* **Exercise brief**
Starting with the first line and ending with the line that holds "namespace Sys2Proof.Machine", repeat the material exactly.

★ ★ ★ ★ ★

-- ==== Sys2Proof/Laws/Arith.lean ====
section
/-! SUPPORT. The integer primitives: what a shift, a sign extension, a zero extension and a truncation can give. -/

namespace Sys2Proof.Machine

theorem asr_mono {a b : Int} (k : Nat) (h : a ≤ b) : asr a k ≤ asr b k :=
  Int.ediv_le_ediv (by positivity) h

/-- `>>` is the floor of the quotient (`00_scope.md` R9). -/
theorem asr_eq_fdiv (a : Int) (k : Nat) : asr a k = a.fdiv (2 ^ k) :=
  (Int.fdiv_eq_ediv_of_nonneg a (by positivity)).symm

theorem asr_eq_shiftRight (a : Int) (k : Nat) : asr a k = a >>> k :=
  (Int.shiftRight_eq_div_pow a k).symm

/-- A shift of a value between two bounds lies between the shifts of the bounds. -/
theorem asr_mem {a lo hi : Int} (k : Nat) (h : lo ≤ a ∧ a ≤ hi) : asr lo k ≤ asr a k ∧ asr a k ≤ asr hi k :=
  ⟨asr_mono k h.1, asr_mono k h.2⟩

/-- The product of two values between bounds lies between any bounds of the four corner products. -/
theorem mul_mem {a b la ha lb hb lo hi : Int} (h₁ : la ≤ a ∧ a ≤ ha) (h₂ : lb ≤ b ∧ b ≤ hb)
    (hlo : lo ≤ la * lb ∧ lo ≤ la * hb ∧ lo ≤ ha * lb ∧ lo ≤ ha * hb)
    (hhi : la * lb ≤ hi ∧ la * hb ≤ hi ∧ ha * lb ≤ hi ∧ ha * hb ≤ hi) : lo ≤ a * b ∧ a * b ≤ hi := by
  obtain ⟨p1, p2, p3, p4⟩ := hlo
  obtain ⟨q1, q2, q3, q4⟩ := hhi
  rcases le_total 0 b with hb0 | hb0
  · have e1 : la * b ≤ a * b := mul_le_mul_of_nonneg_right h₁.1 hb0
    have e2 : a * b ≤ ha * b := mul_le_mul_of_nonneg_right h₁.2 hb0
    constructor
    · rcases le_total 0 la with h | h
      · nlinarith [mul_le_mul_of_nonneg_left h₂.1 h]
      · nlinarith [mul_le_mul_of_nonpos_left h₂.2 h]
    · rcases le_total 0 ha with h | h
      · nlinarith [mul_le_mul_of_nonneg_left h₂.2 h]
      · nlinarith [mul_le_mul_of_nonpos_left h₂.1 h]
  · have e1 : ha * b ≤ a * b := mul_le_mul_of_nonpos_right h₁.2 hb0
    have e2 : a * b ≤ la * b := mul_le_mul_of_nonpos_right h₁.1 hb0
    constructor
    · rcases le_total 0 ha with h | h
      · nlinarith [mul_le_mul_of_nonneg_left h₂.1 h]
      · nlinarith [mul_le_mul_of_nonpos_left h₂.2 h]
    · rcases le_total 0 la with h | h
      · nlinarith [mul_le_mul_of_nonneg_left h₂.2 h]
      · nlinarith [mul_le_mul_of_nonpos_left h₂.1 h]

/-- `sext_16` is the two's-complement reading (`00_scope.md` R8). -/
theorem sext16_eq_toInt (v : Word) : sext16 v = v.toInt := by
  have h := BitVec.toInt_eq_msb_cond v
  have hm : v.msb = v.getLsbD 15 := BitVec.msb_eq_getLsbD_last v
  rw [h, sext16, hm]
  norm_num

theorem sext16_mem (v : Word) : -32768 ≤ sext16 v ∧ sext16 v ≤ 32767 := by
  rw [sext16_eq_toInt]
  have h1 := BitVec.le_toInt v
  have h2 := BitVec.toInt_lt (x := v)
  norm_num at h1 h2
  omega

theorem zext_mem {n : Nat} (v : BitVec n) : 0 ≤ zext v ∧ zext v ≤ 2 ^ n - 1 := by
  have := v.isLt
  unfold zext
  have h2 : ((2 ^ n : Nat) : Int) = 2 ^ n := by push_cast; rfl
  omega

/-- An integer in the range of 32-bit two's complement is read back from its truncation. -/
theorem toInt_trunc32 {x : Int} (h : -2147483648 ≤ x ∧ x ≤ 2147483647) : (trunc32 x).toInt = x := by
  unfold trunc32
  rw [BitVec.toInt_ofInt]
  exact Int.bmod_eq_of_le (by norm_num; omega) (by norm_num; omega)

end Sys2Proof.Machine
end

★ ★ ★ ★ ★

* **Result below**
-- ==== Sys2Proof/Laws/Arith.lean ====
section
/-! SUPPORT. The integer primitives: what a shift, a sign extension, a zero extension and a truncation can give. -/

namespace Sys2Proof.Machine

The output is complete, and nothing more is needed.